A chi mastica un po' di pesi ed è abbastanza istruito nel powerlifting, non sarà sfuggita più di una
analogia con quanto consigliato da Dave Tate di EFS e da tanti altri, già da una decina di anni.

Però dovrebbe far drizzare le orecchie anche a chi parla di:


Power – Recover – Hypertrophy.
Layne Norton col suo PHAT ci ha basato un intero metodo sulla rotazione Power/Hypertrophy.

Strano vero?
Mica tanto, c'è chi parla di:
Max Effort – Dynamic Effort – Repetition Effort.
Questo forse è l'esempio più famoso, che dovrebbe far riflettere anche chi fa preparazioni atletiche
all'americana o si allena con West Side da un'eternità e a chi invece più recentemente ha scoperto il
Cube Method.
Sì, è vero, questi metodi prevedono meno di 3 allenamenti su un'alzata da gara a settimana, ma
stranamente rispettano quel 'ciclo' di P-L-M.

Altro esempio:
Power – Speed – Volume.
Delle varie revisioni in chiave coniugata dei programmi che si trovano in giro.

Ci sono anche un sacco di altri metodi americani che utilizzano questa rotazione in modi più o
meno espliciti (Texas Method, Bill Starr, 531...).

Buffo, no?
Ancora una volta, in terra nostra c'è chi utilizza uno schema così:
Stressante – Rigenerante – Stimolante.

Oppure, sempre nella Bella Italia:


Neurale – Tecnico – Metabolico.

Al di là degli schemi, varianti, percentuali, lunghezza di macrocicli, ecc., c'è MOLTO in comune fra
tutte queste suddivisioni, forse pure di più di quello che vorrebbero farci pensare i vari allenatori.
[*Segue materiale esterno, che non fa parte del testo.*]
-- ==== Sys2Proof/Machine/StartUpEvents.lean ====
section
/-! DEFINITION. The commands of the start-up controller: supply, RESET_N, the configuration read and the
LISTEN timer (11_start_up_and_station_modes.md). -/

namespace Sys2Proof.Machine

/-- POWER_UP: every block takes its power-up values; with RESET_N already high the release follows at
the end of power-up, and with it low the part is held (R184; log 9). -/
def execPowerUp (resetNHigh : Bool) (straps : BitVec 6) (rowDominant wswHigh : Bool)
    (first : AttemptOutcome) (s : State) : Answered :=
  .next <|
    let held := State.inReset s.pending { Pins.atReset with straps := straps, wswHigh := wswHigh } rowDominant
    if resetNHigh then held.released first else held

/-- RESET_N_ASSERT: the whole part returns to its power-up values and is held there (R184). -/
def execResetNAssert (s : State) : Answered :=
  .next (State.inReset s.pending s.pins s.line.pulled)

/-- RESET_N_RELEASE: CONFIG begins from the power-up values (R184; log 8). -/
def execResetNRelease (straps : BitVec 6) (first : AttemptOutcome) (s : State) : Answered :=
  .next ((s.showStraps straps).released first)

/-- The poll timer stands below 100 ms (R187). -/
def State.pollBelow (s : State) : Bool :=
  match s.startUp.poll with
  | some t => decide (s.elapsed t < ms 100)
  | none => false

/-- ADDRESS_ATTEMPT: the next attempt, 1 ms after the last began, while the poll timer is below 100 ms
(R187). -/
def execAddressAttempt (outcome : AttemptOutcome) (s : State) : Answered :=
  .next <| s.live fun s =>
    if s.startUp.read = .waiting then
      let t := s.advanceTo (s.startUp.lastAttempt + ms 1)
      if t.pollBelow then
        t.setStartUp { t.startUp with read := readPhaseAfter outcome, lastAttempt := t.clock }
      else s
    else s

/-- SCL_STALL_TIMEOUT: SCL has stayed low for 10 ms in an attempt or in the read. The attempt counts as
failed; a read that stalls with the poll timer past 100 ms ends without an image (R187). -/
def execSclStallTimeout (s : State) : Answered :=
  .next <| s.live fun s =>
    match s.startUp.read with
    | .stalled =>
      let s := s.advanceTo (s.startUp.lastAttempt + ms 10)
      s.setStartUp { s.startUp with read := .waiting }
    | .reading =>
      let s := s.advanceTo (s.startUp.lastAttempt + ms 10)
      if s.pollBelow then s.setStartUp { s.startUp with read := .waiting } else s.endWithoutImage
    | _ => s

/-- CONFIG_POLL_TIMEOUT: the poll timer reaches 100 ms with no attempt having succeeded (R187, R188). -/
def execConfigPollTimeout (s : State) : Answered :=
  .next <| s.live fun s =>
    if s.startUp.read = .waiting ∨ s.startUp.read = .stalled then
      s.onExpiry s.startUp.poll (ms 100) fun _ s => s.endWithoutImage
    else s

/-- IMAGE_READ_COMPLETE: the bytes read are checked, and the image or the defaults come into use (R188). -/
def execImageReadComplete (bytes : List Byte) (s : State) : Answered :=
  .next <| s.live fun s =>
    if s.startUp.read = .reading then
      match readImage bytes with
      | some i => s.endConfig i .image
      | none => s.endConfig defaultImage .badImage
    else s

/-- LISTEN_TIMER_EXPIRY: the LISTEN timer reaches 3P and the mode becomes ACTIVE (R190). -/
def execListenTimerExpiry (s : State) : Answered :=
  .next <| s.live fun s =>
    if s.mode = .listen then
      s.onExpiry s.startUp.listen (sec (3 * s.img.period)) fun _ s => s.enterActive
    else s

end Sys2Proof.Machine
end

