/-- A step's result, of the pending request `p`, has joined the queue `x` held before, the service engine
having stood at `v`: DONE, the phase RESULT_PENDING, OVERRUN carried and cleared (R160, R171, R172,
R175). -/
def State.ResultJoins (s : State) (x : Tx) (v : Service) (p : Pending) : Prop :=
  s.service.phase = .resultPending ∧ s.service.pending = some p ∧ s.service.overrun = false
    ∧ s.tx.queue.filter QueueEntry.isResult
      = x.queue.filter QueueEntry.isResult
          ++ [{ kind := .result (resultOf p.tag p.kind 0 v.overrun false [])
                entryTime := s.now, attempts := 0, inFlight := false }]

/-- A step's result that the queue, `x` before, refuses is dropped at once and the phase is IDLE again
(R160, R172, R175). -/
def State.ResultDropped (s : State) (x : Tx) : Prop :=
  s.service.phase = .idle ∧ s.service.pending = none ∧ s.service.overrun = false
    ∧ s.tx.queue = x.queue

/-- The station takes a unicast request and its result can be queued: it hears, it is ACTIVE with no
parting report waiting, the phase is IDLE, and the target is its own position (R160, R169, R170). -/
abbrev State.Serves (s : State) (q : Request) : Prop :=
  s.Hears ∧ s.mode = .active ∧ s.tx.parting = false ∧ s.service.phase = .idle
    ∧ q.target.toNat = s.own ∧ s.own ≤ 62

/-- The station takes a unicast request whose result the queue refuses: it hears, it is in LISTEN or a
parting report waits, the phase is IDLE, and the target is its own position (R160, R169, R170, R190). -/
abbrev State.ServesUnanswered (s : State) (q : Request) : Prop :=
  s.Hears ∧ (s.mode = .listen ∨ (s.mode = .active ∧ s.tx.parting = true)) ∧ s.service.phase = .idle
    ∧ q.target.toNat = s.own ∧ s.own ≤ 62

/-- The station once a result composed at once has been refused and dropped (R160, R171, R172). -/
def State.unanswered (s : State) : State :=
  { s with service := { s.service with phase := .idle, pending := none, overrun := false } }

/-- The station takes a broadcast request (R169). -/
abbrev State.ServesAll (s : State) (q : Request) : Prop :=
  s.Hears ∧ s.mode ≠ .mute ∧ q.target = 63#8

/-- The parameters of a request of a known kind are wrong in number or out of range (R35, R148, R169). -/
def State.Malformed (s : State) (kind : Byte) (ps : List Byte) : Prop :=
  match kind.toNat, ps with
  | 5, [r, hi, lo, x] =>
    2 < r.toNat ∨ 1000 < hi.toNat * 256 + lo.toNat ∨ 1 < x.toNat
      ∨ (r = 0#8 ∧ s.present .a = false) ∨ (r = 1#8 ∧ s.present .b = false)
      ∨ (r = 2#8 ∧ s.present .c = false)
  | 6, [b, hi, lo] => badRanks b ∨ 1000 < hi.toNat * 256 + lo.toNat
  | 7, [b] => badRanks b
  | 10, [p] => 62 < p.toNat
  | 12, [_, _] => False
  | 5, _ => True
  | 6, _ => True
  | 7, _ => True
  | 10, _ => True
  | 12, _ => True
  | _, ps => ps ≠ []
where
  badRanks (b : Byte) : Prop :=
    b = 0#8 ∨ 7 < b.toNat ∨ (b.getLsbD 0 = true ∧ s.present .a = false)
      ∨ (b.getLsbD 1 = true ∧ s.present .b = false) ∨ (b.getLsbD 2 = true ∧ s.present .c = false)

/-- The pending request of a request answered at once. -/
def pendingOf (kind : Byte) (q : Request) : Pending := { kind := kind, tag := q.tag, restarts := false }

/-- Every block holds the values its own chapter gives for power-up and RESET_N, the free-running
timers and what the release reads apart (R17, R38, R61, R85, R103, R113, R122, R138, R168, R183, R184). -/
def State.PowerUpValues (s : State) : Prop :=
  s.clock = 0 ∧ s.dim = ⟨0, 0, 0⟩
    ∧ s.startUp.mode = .config ∧ s.startUp.image = none ∧ s.startUp.cause = none
    ∧ s.startUp.listen = none
    ∧ s.sampler.range = .low ∧ s.sampler.saturatedRun = 0 ∧ s.sampler.lowRun = 0
    ∧ s.sampler.settle = 0 ∧ s.sampler.present = true ∧ s.sampler.faultRun = 0
    ∧ s.sampler.ring = [] ∧ s.sampler.taken = 0 ∧ s.sampler.fastMean = none
    ∧ s.sampler.window = { size := 0, usable := 0, mean := none, valid := false, worst := none }
    ∧ s.rows.entries.length = 63
    ∧ (∀ p < 63, s.rows.entry p
        = { status := .absent, baseValid := false, lastSeq := 0, freshness := none
            record :=
              { mode := .active, reading := 0, readingState := .unavailable
                goal := ⟨none, none, none⟩, occupancy := .unknown, override := false, held := false
                conditions := 0, want := [] } })
    ∧ s.rows.want = []
    ∧ s.levelling
        = { tick := none, reading := 0, readingState := .unavailable, goal := ⟨none, none, none⟩
            liftFloor := ⟨0, 0, 0⟩, published := ⟨none, none, none⟩ }
    ∧ s.fronts.armed = true ∧ s.fronts.rearm = none ∧ s.fronts.serial = 0
    ∧ s.fronts.fastActive = false ∧ s.fronts.fastTimer = none ∧ s.fronts.table = []
    ∧ (∀ r : Rank,
        (s.ranks.get r).claims
            = { force := none, switch := none, vacancy := none, front := none, levelling := none
                fallback := none }
          ∧ (s.ranks.get r).inService = none ∧ (s.ranks.get r).ramp.output = 0
          ∧ (s.ranks.get r).ramp.target = 0 ∧ (s.ranks.get r).ramp.rule = none
          ∧ (s.ranks.get r).ramp.acc = 0 ∧ (s.ranks.get r).ramp.state = .still
          ∧ (s.ranks.get r).ramp.assertedRun = 0 ∧ (s.ranks.get r).ramp.clearRun = 0
          ∧ (s.ranks.get r).ramp.faulted = false)
    ∧ s.occ.state = .unknown ∧ s.occ.edges = []
    ∧ s.switch
        = { pressed := s.switch.pressed, debounce := none, press := .none, pressTimer := none, level := none
            travel := none, levelStep := none, override := none }
    ∧ s.line.state = .busy ∧ s.line.releaseTime = none
    ∧ s.rx.state = .search ∧ s.rx.char = none ∧ s.rx.afterIdle = false ∧ s.rx.frame = none
    ∧ s.tx
        = { queue := [], contention := .txIdle, flight := none, heldFull := false, seq := 0
            basis := none, lastDone := none, report := none, parting := false }
    ∧ s.service.phase = .idle ∧ s.service.pending = none ∧ s.service.overrun = false
    ∧ s.service.hold = .running ∧ s.service.cause = none ∧ s.service.matching = none
    ∧ s.service.force = none ∧ s.service.snapshot = none ∧ s.service.shiftIndex = 0

/-- No free-running timer runs either (R184). -/
def State.NoTimerRuns (s : State) : Prop :=
  s.sampler.conversion = none ∧ s.rampClock = none ∧ s.occ.vacancy = none
    ∧ s.line.recessiveTime = none ∧ s.line.dominantTime = none ∧ s.startUp.poll = none

/-- The part right after a release: CONFIG with the power-up values, the straps read, the free-running
timers started and the configuration read begun (R2, R93, R110, R138, R184, R186, R187). -/
def State.JustReleased (s : State) (straps : BitVec 6) (dominant : Bool) (first : AttemptOutcome) :
    Prop :=
  s.running = true ∧ s.PowerUpValues ∧ s.startUp.position = straps.toNat
    ∧ s.conditions = (if straps = 63#6 then 0x0040#16 else 0)
    ∧ s.startUp.read = readPhaseAfter first ∧ s.startUp.poll = some 0 ∧ s.startUp.lastAttempt = 0
    ∧ s.sampler.conversion = some 0 ∧ s.sampler.converting = some .low ∧ s.sampler.pollDue = true
    ∧ s.rampClock = some 0 ∧ s.occ.vacancy = some 0 ∧ s.line.pulled = dominant
    ∧ s.line.recessiveTime = (if dominant then none else some 0)
    ∧ s.line.dominantTime = (if dominant then some 0 else none)
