/-- RUN TO MATCH records its match and runs the station, is refused in STEPPING, and ends a hold with a
re-choice; where the queue refuses its result it does the same and the result is dropped (R92, R160, R172,
R176). The step record stands, where no rule empties it (log 40).
Choices of the model it rests on: log 12, 40. -/
def Obligations.RunToMatchRecordsItsTest : Prop :=
  ∀ (s u v : State) (q : Request) (rank : Rank) (hi lo sense : Byte) (m : MatchRecord),
    q.params = [match rank with | .a => 0#8 | .b => 1#8 | .c => 2#8, hi, lo, sense] →
    s.present rank = true → hi.toNat * 256 + lo.toNat ≤ 1000 → sense.toNat ≤ 1 →
    m = { rank := rank, value := hi.toNat * 256 + lo.toNat
          sense := if sense = 0#8 then .atOrAbove else .atOrBelow } →
    u = { s.heard with
          service := { s.service with hold := .runToMatch, cause := none, matching := some m } } →
    v = u.endFreeze →
    (s.Serves q →
      (s.service.hold = .running ∨ s.service.hold = .runToMatch →
        exec (.runToMatch q) s = .next (u.answering (pendingOf 5#8 q) 0 false []).deferOver)
      ∧ (s.service.hold = .held →
        exec (.runToMatch q) s = .next (v.answering (pendingOf 5#8 q) 0 false []).deferOver)
      ∧ (s.service.hold = .stepping →
        exec (.runToMatch q) s = .next (s.heard.answering (pendingOf 5#8 q) 1 false []).deferOver))
    ∧ (s.ServesUnanswered q →
      (s.service.hold = .running ∨ s.service.hold = .runToMatch →
        exec (.runToMatch q) s = .next u.unanswered.deferOver)
      ∧ (s.service.hold = .held → exec (.runToMatch q) s = .next v.unanswered.deferOver)
      ∧ (s.service.hold = .stepping → exec (.runToMatch q) s = .next s.heard.unanswered.deferOver))

/-- FORCE LEVEL asserts SERVICE_FORCE on the ranks named and starts the force timer; FORCE CANCEL
withdraws it there and stops the timer when no rank is left forced, each also where the queue refuses its
result; the rank set has A in bit 0, B in bit 1 and C in bit 2 (R143, R148); at 10 min every force is
withdrawn and FORCE_EXPIRED latched (R87, R160, R177, R178).
Choices of the model it rests on: log 2, 12. -/
def Obligations.ForceLevelAssertsCancelWithdraws : Prop :=
  ∀ (s : State) (q : Request) (b hi lo : Byte) (set : PerRank Bool) (start : Nat) (u : State),
    (rankSetOf b = some set → s.allPresent set = true → hi.toNat * 256 + lo.toNat ≤ 1000 →
        q.params = [b, hi, lo] →
        u = { s.heard.changeClaims (fun r c =>
                if set.get r = true then
                  { c with
                    force := some
                      { value := hi.toNat * 256 + lo.toNat, rule := { up := 1000, down := 1000 } } }
                else c) with
              service := { s.service with force := some s.clock } } →
      (s.Serves q →
        exec (.forceLevel q) s = .next (u.answering (pendingOf 6#8 q) 0 false []).deferOver)
      ∧ (s.ServesUnanswered q → exec (.forceLevel q) s = .next u.unanswered.deferOver)
      ∧ (s.ServesAll q → exec (.forceLevel q) s = .next u.deferOver))
    ∧ (rankSetOf b = some set → s.allPresent set = true → q.params = [b] →
        u = s.heard.changeClaims (fun r c => if set.get r = true then { c with force := none } else c) →
      ∀ v, v = { u with
            service := { s.service with
              force := if u.anyForced = true then s.service.force else none } } →
        (s.Serves q →
          exec (.forceCancel q) s = .next (v.answering (pendingOf 7#8 q) 0 false []).deferOver)
        ∧ (s.ServesUnanswered q → exec (.forceCancel q) s = .next v.unanswered.deferOver)
        ∧ (s.ServesAll q → exec (.forceCancel q) s = .next v.deferOver))
    ∧ (rankSetOf b = some set ↔
        1 ≤ b.toNat ∧ b.toNat ≤ 7 ∧ set.a = b.getLsbD 0 ∧ set.b = b.getLsbD 1 ∧ set.c = b.getLsbD 2)
    ∧ (s.running = true → s.service.force = some start →
      ∃ t, exec .forceTimerExpiry s = .next t ∧ t.clock = max s.clock (start + 115200000)
        ∧ t.service = { s.service with force := none }
        ∧ t.conditions = s.conditions ||| 0x4000#16
        ∧ (s.ClaimsBecome t fun _ c => { c with force := none })
        ∧ s.OutputsKept t ∧ s.SameBut [.clock, .dim, .service, .conditions, .ranks] t)

/-- CLEAR CONDITIONS clears each condition its word names and leaves every other latched condition and
every block that latches them as they are, unicast with or without its result and broadcast; a condition
that the request's own start edge latches (R132) stands unless named (R160, R172, R181).
Choices of the model it rests on: log 12. -/
def Obligations.ClearConditionsClearsWhatItNames : Prop :=
  ∀ (s : State) (q : Request) (hi lo : Byte) (u : State), q.params = [hi, lo] →
    u = { s.heard with conditions := s.heard.conditions &&& ~~~(hi ++ lo) } →
    (s.Serves q →
      exec (.clearConditions q) s = .next (u.answering (pendingOf 12#8 q) 0 false []).deferOver)
    ∧ (s.ServesUnanswered q → exec (.clearConditions q) s = .next u.unanswered.deferOver)
    ∧ (s.ServesAll q → exec (.clearConditions q) s = .next u.deferOver)
    ∧ (∀ c : Condition, u.latched c = (s.heard.latched c && !(hi ++ lo).getLsbD c.bit))

/-- A broadcast RESTART, and any RESTART in MUTE, begins at once; a unicast one is answered DONE while
ACTIVE and its restart waits for the result, and begins at once where the queue refuses that result, in
LISTEN and with a parting report waiting (R160, R169, R172, R182, R192).
Choices of the model it rests on: log 7, 12, 21, 34. -/
def Obligations.RestartReturnsEachBlockToItsValues : Prop :=
  ∀ (s : State) (q : Request) (straps : BitVec 6), s.Hears → q.params = [] →
    (q.target = 63#8 →
      ∃ t, exec (.restart q straps) s = .next t ∧ s.heard.RestartBegins t straps)
    ∧ (s.mode = .mute → q.target.toNat = s.own → s.own ≤ 62 →
      ∃ t, exec (.restart q straps) s = .next t ∧ s.heard.RestartBegins t straps)
    ∧ (s.Serves q →
      exec (.restart q straps) s
        = .next (State.answering { s.heard with pins := { s.pins with straps := straps } }
            { kind := 13#8, tag := q.tag, restarts := true } 0 false []).deferOver)
    ∧ (s.ServesUnanswered q →
      ∃ t, exec (.restart q straps) s = .next t
        ∧ State.RestartBegins { s.heard with service := { s.service with overrun := false } } t straps)

/-- A unicast request during another one is discarded and sets OVERRUN, also at the very end of the frame
that carries the pending result; an unknown kind answers UNKNOWN_REQUEST, and a known kind with a wrong
count or a parameter out of range BAD_PARAMETER, nothing executed, and where the queue refuses that result
it is dropped; a broadcast with such parameters, a RESTART with parameters heard in MUTE, a request for
another station, one other than RESTART heard in MUTE, and a broadcast of a kind that is not broadcastable
leave no trace; in LISTEN a result is dropped at once (R148, R160, R169 to R172, R190, R192).
That a muted station passes over READ ENTRY too is log 38.
Choices of the model it rests on: log 12, 35, 38. -/
def Obligations.RequestsTurnedAwayExecuteNothing : Prop :=
  ∀ (s : State) (q : Request) (kind : Byte) (straps : BitVec 6), q.params.length ≤ 4 →
    (s.Hears → s.mode ≠ .mute → s.service.phase ≠ .idle → q.target.toNat = s.own → s.own ≤ 62 →
      (∀ c ∈ [.queryState q, .hold q, .release q, .step q, .runToMatch q, .forceLevel q,
              .forceCancel q, .snapshotLoad q, .snapshotShift q, .readEntry q, .readFronts q,
              .clearConditions q, .unknownServiceRequest kind q],
        exec c s
          = .next (State.deferOver { s.heard with service := { s.service with overrun := true } }))
      ∧ exec (.restart q straps) s
        = .next (State.deferOver
            { s.heard with
              pins := { s.pins with straps := straps }
              service := { s.service with overrun := true } }))
    ∧ (∀ f, s.tx.flight = some f → s.running = true → s.mode = .active → s.line.state ≠ .stuck →
        s.service.phase ≠ .idle → q.target.toNat = s.own → s.own ≤ 62 →
        f.start + 110 * f.chars.length ≤ s.clock → s.tx.contention = .sending →
      ∀ c ∈ [.queryState q, .hold q, .release q, .step q, .runToMatch q, .forceLevel q,
             .forceCancel q, .snapshotLoad q, .snapshotShift q, .readEntry q, .readFronts q,
             .clearConditions q, .unknownServiceRequest kind q],
        exec c s = .next { s.driveNow.heard with service := { s.service with overrun := true } })
    ∧ (kind = 0#8 ∨ 13 < kind.toNat →
      (s.Serves q →
        exec (.unknownServiceRequest kind q) s
          = .next (s.heard.answering (pendingOf kind q) 3 false []).deferOver)
      ∧ (s.ServesUnanswered q →
        exec (.unknownServiceRequest kind q) s = .next s.heard.unanswered.deferOver))
    ∧ (∀ x ∈
        [(1#8, Instr.queryState q), (2#8, .hold q), (3#8, .release q), (4#8, .step q),
         (5#8, .runToMatch q), (6#8, .forceLevel q), (7#8, .forceCancel q), (8#8, .snapshotLoad q),
         (9#8, .snapshotShift q), (10#8, .readEntry q), (11#8, .readFronts q),
         (12#8, .clearConditions q)],
      s.Malformed x.1 q.params →
        (s.Serves q → exec x.2 s = .next (s.heard.answering (pendingOf x.1 q) 2 false []).deferOver)
        ∧ (s.ServesUnanswered q → exec x.2 s = .next s.heard.unanswered.deferOver)
        ∧ (s.ServesAll q → exec x.2 s = .next s.heard.deferOver))
    ∧ (q.params ≠ [] → ∀ u, u = { s.heard with pins := { s.pins with straps := straps } } →
      (s.Serves q →
        exec (.restart q straps) s = .next (u.answering (pendingOf 13#8 q) 2 false []).deferOver)
      ∧ (s.ServesUnanswered q → exec (.restart q straps) s = .next u.unanswered.deferOver)
      ∧ (s.Hears → q.target = 63#8 ∨ (s.mode = .mute ∧ q.target.toNat = s.own ∧ s.own ≤ 62) →
        exec (.restart q straps) s = .next u.deferOver))
    ∧ (s.Hears → q.target.toNat ≤ 62 → q.target.toNat ≠ s.own →
      exec (.restart q straps) s
        = .next (State.deferOver { s.heard with pins := { s.pins with straps := straps } }))
    ∧ (s.Hears → q.target.toNat ≤ 63 → kind = 0#8 ∨ 13 < kind.toNat →
      ((q.target.toNat ≠ 63 ∧ q.target.toNat ≠ s.own) ∨ s.mode = .mute →
        ∀ c ∈ [.queryState q, .hold q, .release q, .step q, .runToMatch q, .forceLevel q,
               .forceCancel q, .snapshotLoad q, .snapshotShift q, .readEntry q, .readFronts q,
               .clearConditions q, .unknownServiceRequest kind q],
          exec c s = .next s.heard.deferOver)
      ∧ (q.target = 63#8 → ∀ c ∈ [.queryState q, .runToMatch q, .snapshotLoad q, .snapshotShift q,
            .readEntry q, .readFronts q, .unknownServiceRequest kind q],
          exec c s = .next s.heard.deferOver)
      ∧ (s.mode = .listen → s.service.phase = .idle → q.target.toNat = s.own → s.own ≤ 62 →
          q.params = [] →
        exec (.queryState q) s
          = .next (State.deferOver
              { s.heard with
                service := { s.service with phase := .idle, pending := none, overrun := false } })))
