section Tx
variable (s : State) (x : Tx)
@[simp] theorem State.setTx_pending : (s.setTx x).pending = s.pending := rfl
@[simp] theorem State.setTx_clock : (s.setTx x).clock = s.clock := rfl
@[simp] theorem State.setTx_running : (s.setTx x).running = s.running := rfl
@[simp] theorem State.setTx_pins : (s.setTx x).pins = s.pins := rfl
@[simp] theorem State.setTx_dim : (s.setTx x).dim = s.dim := rfl
@[simp] theorem State.setTx_startUp : (s.setTx x).startUp = s.startUp := rfl
@[simp] theorem State.setTx_conditions : (s.setTx x).conditions = s.conditions := rfl
@[simp] theorem State.setTx_sampler : (s.setTx x).sampler = s.sampler := rfl
@[simp] theorem State.setTx_rows : (s.setTx x).rows = s.rows := rfl
@[simp] theorem State.setTx_levelling : (s.setTx x).levelling = s.levelling := rfl
@[simp] theorem State.setTx_fronts : (s.setTx x).fronts = s.fronts := rfl
@[simp] theorem State.setTx_ranks : (s.setTx x).ranks = s.ranks := rfl
@[simp] theorem State.setTx_rampClock : (s.setTx x).rampClock = s.rampClock := rfl
@[simp] theorem State.setTx_occ : (s.setTx x).occ = s.occ := rfl
@[simp] theorem State.setTx_switch : (s.setTx x).switch = s.switch := rfl
@[simp] theorem State.setTx_line : (s.setTx x).line = s.line := rfl
@[simp] theorem State.setTx_rx : (s.setTx x).rx = s.rx := rfl
@[simp] theorem State.setTx_tx : (s.setTx x).tx = x := rfl
@[simp] theorem State.setTx_service : (s.setTx x).service = s.service := rfl
@[simp] theorem State.setTx_again (y : Tx) : (s.setTx x).setTx y = s.setTx y := rfl
@[simp] theorem State.setTx_mode : (s.setTx x).mode = s.mode := rfl
@[simp] theorem State.setTx_own : (s.setTx x).own = s.own := rfl
@[simp] theorem State.setTx_img : (s.setTx x).img = s.img := rfl
@[simp] theorem State.setTx_now : (s.setTx x).now = s.now := rfl
@[simp] theorem State.setTx_overriding : (s.setTx x).overriding = s.overriding := rfl
@[simp] theorem State.setTx_heldFlag : (s.setTx x).heldFlag = s.heldFlag := rfl
@[simp] theorem State.setTx_present (r : Rank) : (s.setTx x).present r = s.present r := rfl
end Tx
Ognuno ovviamente vi dirà che il suo metodo si differenzia dagli altri perchè usa esercizi, schemi,
carichi diversi, fasi diverse e quant'altro.
TUTTI però saranno d'accordo nel dire che l'atleta dopo una seduta ad alti carichi con esercizi
tassanti avrà un bisogno vitale di una seduta leggera e qualitativa per riprendere il movimento,
l'attivazione e l'allungamento specifico o aspecifico che sia, da preferire invece ad uno stop totale
che lo porterebbe fuori condizione.

Nel momento in cui l'atleta sarà in procinto di recuperare dopo la seduta leggera, arriverà quindi una
seduta che lo farà lavorare più su carichi medi, dato che probabilmente non avrà recuperato del tutto
dalla 'tirata' del giorno pesante.

Quindi, qual'è il parametro chiave di lettura di queste suddivisioni?


LA FATICA.
Punto.
Semplice, conciso, banale.

Ma come tutte le cose banali, saranno tali se si comprende come funziona il corpo umano e non ci si
ostina a fare programmi che sul medio-lungo periodo ci cuociono se non siamo più principianti,
oppure risultano deallenanti in situazioni diametralmente opposte.

Ragionamento che serve a dire che alla fine il corpo umano quello è, e quello resta.

E questo nella realtà è vero a meno di aiuti esterni, situazioni di precarietà calorica o eccessivo
stress che potrebbero cambiare le carte in tavola, ma stiamo entrando nel campo più delle eccezioni
che della normalità statistica del powerlifter medio.

Ovviamente non è una critica verso nessuna delle scuole citate, ci mancherebbe!
Soprattutto perchè queste scuole di pensiero portano risultati, anche di rilievo internazionale e
quando i risultati parlano, c'è poco da criticare.

È uno spunto a far riflettere l'atleta o l'allenatore quando si trovano davanti un sacco di termini
diversi che sembrano volersi differenziare per forza dagli altri che già sono stati utilizzati, ma che
alla fine nella 'polpa' rimangono bene o male i soliti di sempre.